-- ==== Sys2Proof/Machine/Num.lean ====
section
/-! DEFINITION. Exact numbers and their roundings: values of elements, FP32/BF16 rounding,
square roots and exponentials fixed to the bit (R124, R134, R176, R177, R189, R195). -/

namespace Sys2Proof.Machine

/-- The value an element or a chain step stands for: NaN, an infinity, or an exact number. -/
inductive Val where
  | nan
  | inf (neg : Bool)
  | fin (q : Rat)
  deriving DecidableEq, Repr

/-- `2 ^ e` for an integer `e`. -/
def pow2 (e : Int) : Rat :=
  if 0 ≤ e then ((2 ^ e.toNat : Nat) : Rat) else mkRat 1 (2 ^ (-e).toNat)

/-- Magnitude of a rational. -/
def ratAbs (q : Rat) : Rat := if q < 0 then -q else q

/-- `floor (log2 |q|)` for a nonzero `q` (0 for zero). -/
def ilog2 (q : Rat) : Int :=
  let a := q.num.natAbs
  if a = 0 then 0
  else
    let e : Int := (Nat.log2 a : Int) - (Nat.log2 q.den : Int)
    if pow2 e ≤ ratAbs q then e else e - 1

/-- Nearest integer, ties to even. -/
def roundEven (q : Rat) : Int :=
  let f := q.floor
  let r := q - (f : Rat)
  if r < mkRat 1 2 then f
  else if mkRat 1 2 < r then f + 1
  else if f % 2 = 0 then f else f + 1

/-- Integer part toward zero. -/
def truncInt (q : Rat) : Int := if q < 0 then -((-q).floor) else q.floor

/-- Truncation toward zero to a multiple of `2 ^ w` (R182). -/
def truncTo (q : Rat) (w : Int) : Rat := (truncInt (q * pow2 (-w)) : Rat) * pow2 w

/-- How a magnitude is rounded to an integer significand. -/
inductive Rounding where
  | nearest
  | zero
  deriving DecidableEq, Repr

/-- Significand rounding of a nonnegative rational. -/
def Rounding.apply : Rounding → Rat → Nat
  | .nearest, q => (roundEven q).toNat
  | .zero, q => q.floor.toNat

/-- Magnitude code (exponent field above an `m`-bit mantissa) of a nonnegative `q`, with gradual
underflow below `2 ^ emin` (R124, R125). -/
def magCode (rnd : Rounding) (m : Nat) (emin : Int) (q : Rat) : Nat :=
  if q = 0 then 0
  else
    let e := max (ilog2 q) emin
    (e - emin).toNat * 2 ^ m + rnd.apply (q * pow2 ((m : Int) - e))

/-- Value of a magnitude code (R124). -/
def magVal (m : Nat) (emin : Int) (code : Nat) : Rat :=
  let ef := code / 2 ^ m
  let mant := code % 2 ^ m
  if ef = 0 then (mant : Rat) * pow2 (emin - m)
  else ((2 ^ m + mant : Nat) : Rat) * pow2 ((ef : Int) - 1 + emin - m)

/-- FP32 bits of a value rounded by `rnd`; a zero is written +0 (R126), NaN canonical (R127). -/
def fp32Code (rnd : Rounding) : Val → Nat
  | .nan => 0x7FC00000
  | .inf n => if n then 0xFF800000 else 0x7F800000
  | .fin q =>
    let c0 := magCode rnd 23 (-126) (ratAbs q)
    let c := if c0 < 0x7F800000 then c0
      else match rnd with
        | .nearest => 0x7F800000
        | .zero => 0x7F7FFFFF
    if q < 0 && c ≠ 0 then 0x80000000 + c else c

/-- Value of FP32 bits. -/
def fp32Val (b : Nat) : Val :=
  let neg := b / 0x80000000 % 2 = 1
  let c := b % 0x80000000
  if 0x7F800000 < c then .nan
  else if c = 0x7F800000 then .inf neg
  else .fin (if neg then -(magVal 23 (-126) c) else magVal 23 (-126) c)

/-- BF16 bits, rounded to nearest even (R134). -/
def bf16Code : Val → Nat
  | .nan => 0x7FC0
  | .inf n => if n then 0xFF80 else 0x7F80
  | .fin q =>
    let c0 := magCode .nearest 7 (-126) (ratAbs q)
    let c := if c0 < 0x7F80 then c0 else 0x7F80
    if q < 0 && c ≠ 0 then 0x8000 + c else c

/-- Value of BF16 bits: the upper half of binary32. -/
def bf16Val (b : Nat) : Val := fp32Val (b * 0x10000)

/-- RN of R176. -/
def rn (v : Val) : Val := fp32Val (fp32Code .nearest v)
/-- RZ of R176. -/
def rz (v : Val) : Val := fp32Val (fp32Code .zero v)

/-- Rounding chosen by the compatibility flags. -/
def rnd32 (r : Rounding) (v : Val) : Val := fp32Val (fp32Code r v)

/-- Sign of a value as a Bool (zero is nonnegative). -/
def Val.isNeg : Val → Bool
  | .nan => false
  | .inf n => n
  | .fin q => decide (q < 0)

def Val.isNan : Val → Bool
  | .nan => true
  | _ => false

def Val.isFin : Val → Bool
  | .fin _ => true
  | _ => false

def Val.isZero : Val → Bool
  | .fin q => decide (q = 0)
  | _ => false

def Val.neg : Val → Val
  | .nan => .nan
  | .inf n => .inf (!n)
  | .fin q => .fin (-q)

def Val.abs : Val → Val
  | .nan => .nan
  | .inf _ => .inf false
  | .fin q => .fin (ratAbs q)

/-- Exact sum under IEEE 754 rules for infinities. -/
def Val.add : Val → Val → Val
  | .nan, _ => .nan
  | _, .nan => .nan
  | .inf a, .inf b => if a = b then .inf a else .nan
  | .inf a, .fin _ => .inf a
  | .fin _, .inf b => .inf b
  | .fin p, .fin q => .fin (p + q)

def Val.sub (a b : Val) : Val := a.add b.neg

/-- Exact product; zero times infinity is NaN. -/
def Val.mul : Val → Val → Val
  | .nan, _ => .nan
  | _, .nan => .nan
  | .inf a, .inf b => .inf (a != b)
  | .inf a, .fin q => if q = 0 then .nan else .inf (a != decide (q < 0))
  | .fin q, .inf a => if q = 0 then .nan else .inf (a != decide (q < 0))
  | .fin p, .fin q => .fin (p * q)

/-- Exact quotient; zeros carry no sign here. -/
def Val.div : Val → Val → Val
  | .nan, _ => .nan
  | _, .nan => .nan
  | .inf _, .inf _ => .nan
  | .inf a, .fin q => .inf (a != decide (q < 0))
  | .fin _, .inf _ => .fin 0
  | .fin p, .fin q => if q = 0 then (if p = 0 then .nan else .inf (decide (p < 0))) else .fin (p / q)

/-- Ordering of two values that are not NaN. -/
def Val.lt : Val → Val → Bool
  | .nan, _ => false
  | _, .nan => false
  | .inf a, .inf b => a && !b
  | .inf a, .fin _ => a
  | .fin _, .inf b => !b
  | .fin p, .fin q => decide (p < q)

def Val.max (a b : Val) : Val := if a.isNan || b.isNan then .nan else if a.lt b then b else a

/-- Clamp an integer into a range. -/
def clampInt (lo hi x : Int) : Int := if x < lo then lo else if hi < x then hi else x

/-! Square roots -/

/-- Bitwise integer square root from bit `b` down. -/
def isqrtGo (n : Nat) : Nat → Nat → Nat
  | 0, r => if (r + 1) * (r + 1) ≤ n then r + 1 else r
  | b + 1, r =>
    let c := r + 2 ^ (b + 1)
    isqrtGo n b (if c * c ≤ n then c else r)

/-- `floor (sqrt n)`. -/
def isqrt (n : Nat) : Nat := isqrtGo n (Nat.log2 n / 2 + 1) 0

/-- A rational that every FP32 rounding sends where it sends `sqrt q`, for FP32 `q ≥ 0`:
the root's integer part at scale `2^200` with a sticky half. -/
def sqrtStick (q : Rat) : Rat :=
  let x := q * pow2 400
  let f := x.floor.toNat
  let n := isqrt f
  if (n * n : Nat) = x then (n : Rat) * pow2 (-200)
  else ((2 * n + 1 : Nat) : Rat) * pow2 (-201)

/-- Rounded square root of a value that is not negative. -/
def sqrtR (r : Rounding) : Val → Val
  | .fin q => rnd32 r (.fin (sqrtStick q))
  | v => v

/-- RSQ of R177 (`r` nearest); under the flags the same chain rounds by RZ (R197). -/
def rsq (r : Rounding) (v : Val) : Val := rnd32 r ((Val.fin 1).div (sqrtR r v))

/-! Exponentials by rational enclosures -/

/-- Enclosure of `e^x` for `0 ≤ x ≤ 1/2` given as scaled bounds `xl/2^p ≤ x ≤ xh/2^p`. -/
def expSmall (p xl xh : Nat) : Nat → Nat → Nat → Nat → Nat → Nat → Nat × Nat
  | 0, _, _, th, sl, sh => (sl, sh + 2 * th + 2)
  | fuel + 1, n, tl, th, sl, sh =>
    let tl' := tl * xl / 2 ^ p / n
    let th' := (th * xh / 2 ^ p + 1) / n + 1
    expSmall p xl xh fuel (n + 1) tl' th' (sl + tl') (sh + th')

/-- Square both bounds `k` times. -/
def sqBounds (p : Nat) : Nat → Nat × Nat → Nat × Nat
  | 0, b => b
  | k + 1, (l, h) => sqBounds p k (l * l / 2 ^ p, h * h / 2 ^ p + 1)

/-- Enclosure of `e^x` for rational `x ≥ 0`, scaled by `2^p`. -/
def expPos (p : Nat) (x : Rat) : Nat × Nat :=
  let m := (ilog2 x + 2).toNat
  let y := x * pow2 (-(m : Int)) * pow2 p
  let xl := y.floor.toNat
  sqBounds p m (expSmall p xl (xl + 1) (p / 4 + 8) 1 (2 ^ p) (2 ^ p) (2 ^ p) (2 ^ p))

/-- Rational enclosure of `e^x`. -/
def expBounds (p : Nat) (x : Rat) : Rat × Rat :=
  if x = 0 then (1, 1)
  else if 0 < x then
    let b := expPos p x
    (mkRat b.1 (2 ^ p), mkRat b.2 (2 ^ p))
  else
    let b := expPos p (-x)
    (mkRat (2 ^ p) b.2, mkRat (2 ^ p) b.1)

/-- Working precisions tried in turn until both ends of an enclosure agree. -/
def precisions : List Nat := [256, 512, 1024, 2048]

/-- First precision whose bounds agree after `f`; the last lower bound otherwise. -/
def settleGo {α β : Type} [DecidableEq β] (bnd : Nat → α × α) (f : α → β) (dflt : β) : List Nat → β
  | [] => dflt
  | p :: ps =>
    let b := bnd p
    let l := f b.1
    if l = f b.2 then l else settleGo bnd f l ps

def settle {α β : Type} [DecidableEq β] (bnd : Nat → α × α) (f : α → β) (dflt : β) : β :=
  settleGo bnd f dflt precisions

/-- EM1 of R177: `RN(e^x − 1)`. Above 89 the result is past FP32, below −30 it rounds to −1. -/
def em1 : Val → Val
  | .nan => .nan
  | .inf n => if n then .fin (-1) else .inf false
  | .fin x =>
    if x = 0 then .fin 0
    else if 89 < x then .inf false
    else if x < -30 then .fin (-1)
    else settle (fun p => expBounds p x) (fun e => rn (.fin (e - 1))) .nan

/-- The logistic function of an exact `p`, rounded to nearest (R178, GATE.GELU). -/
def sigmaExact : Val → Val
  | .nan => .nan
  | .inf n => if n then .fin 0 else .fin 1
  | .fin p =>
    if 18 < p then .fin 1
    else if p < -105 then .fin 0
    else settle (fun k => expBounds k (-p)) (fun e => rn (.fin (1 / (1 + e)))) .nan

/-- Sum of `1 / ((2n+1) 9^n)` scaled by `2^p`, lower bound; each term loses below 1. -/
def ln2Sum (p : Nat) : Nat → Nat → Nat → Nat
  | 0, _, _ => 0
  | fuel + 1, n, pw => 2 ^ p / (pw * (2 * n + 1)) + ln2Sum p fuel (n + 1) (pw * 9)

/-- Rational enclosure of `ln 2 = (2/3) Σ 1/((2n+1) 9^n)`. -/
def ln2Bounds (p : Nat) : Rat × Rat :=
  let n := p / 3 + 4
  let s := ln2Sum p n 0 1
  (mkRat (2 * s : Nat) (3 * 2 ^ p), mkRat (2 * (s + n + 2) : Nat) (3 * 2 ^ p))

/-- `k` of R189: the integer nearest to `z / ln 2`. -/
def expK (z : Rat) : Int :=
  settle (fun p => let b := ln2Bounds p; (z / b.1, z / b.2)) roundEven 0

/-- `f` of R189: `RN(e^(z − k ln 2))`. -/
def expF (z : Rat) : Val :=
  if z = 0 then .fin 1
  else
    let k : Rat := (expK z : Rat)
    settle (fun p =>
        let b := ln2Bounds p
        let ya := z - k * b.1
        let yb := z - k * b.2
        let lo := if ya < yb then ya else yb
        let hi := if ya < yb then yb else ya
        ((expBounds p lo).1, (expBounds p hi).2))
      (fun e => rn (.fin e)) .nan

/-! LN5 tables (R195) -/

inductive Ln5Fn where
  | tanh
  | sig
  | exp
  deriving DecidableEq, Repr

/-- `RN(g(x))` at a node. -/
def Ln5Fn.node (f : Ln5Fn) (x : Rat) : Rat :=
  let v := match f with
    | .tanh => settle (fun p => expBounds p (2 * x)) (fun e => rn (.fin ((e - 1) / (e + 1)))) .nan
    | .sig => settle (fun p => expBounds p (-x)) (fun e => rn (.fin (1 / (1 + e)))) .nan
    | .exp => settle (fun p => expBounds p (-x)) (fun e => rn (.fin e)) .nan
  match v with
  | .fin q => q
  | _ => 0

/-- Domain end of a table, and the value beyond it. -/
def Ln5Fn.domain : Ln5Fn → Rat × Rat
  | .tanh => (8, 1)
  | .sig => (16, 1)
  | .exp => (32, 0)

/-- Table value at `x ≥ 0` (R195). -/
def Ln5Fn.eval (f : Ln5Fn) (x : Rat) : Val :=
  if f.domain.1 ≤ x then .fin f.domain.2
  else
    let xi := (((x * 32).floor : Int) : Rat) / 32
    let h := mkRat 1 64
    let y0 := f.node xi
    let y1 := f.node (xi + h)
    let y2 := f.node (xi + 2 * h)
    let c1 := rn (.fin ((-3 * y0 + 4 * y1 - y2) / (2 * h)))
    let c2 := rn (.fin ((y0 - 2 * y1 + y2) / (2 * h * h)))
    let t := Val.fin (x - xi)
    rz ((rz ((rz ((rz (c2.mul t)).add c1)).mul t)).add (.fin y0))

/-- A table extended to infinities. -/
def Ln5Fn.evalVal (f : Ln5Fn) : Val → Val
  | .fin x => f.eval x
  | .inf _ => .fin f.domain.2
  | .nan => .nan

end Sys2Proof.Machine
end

━━━

Work order: If a line in the records contains the word "mkRat", copy it out.

Solution for this problem:
  if 0 ≤ e then ((2 ^ e.toNat : Nat) : Rat) else mkRat 1 (2 ^ (-e).toNat)
  if r < mkRat 1 2 then f
  else if mkRat 1 2 < r then f + 1
    (mkRat b.1 (2 ^ p), mkRat b.2 (2 ^ p))
    (mkRat (2 ^ p) b.2, mkRat (2 ^ p) b.1)
  (mkRat (2 * s : Nat) (3 * 2 ^ p), mkRat (2 * (s + n + 2) : Nat) (3 * 2 ^ p))
    let h := mkRat 1 64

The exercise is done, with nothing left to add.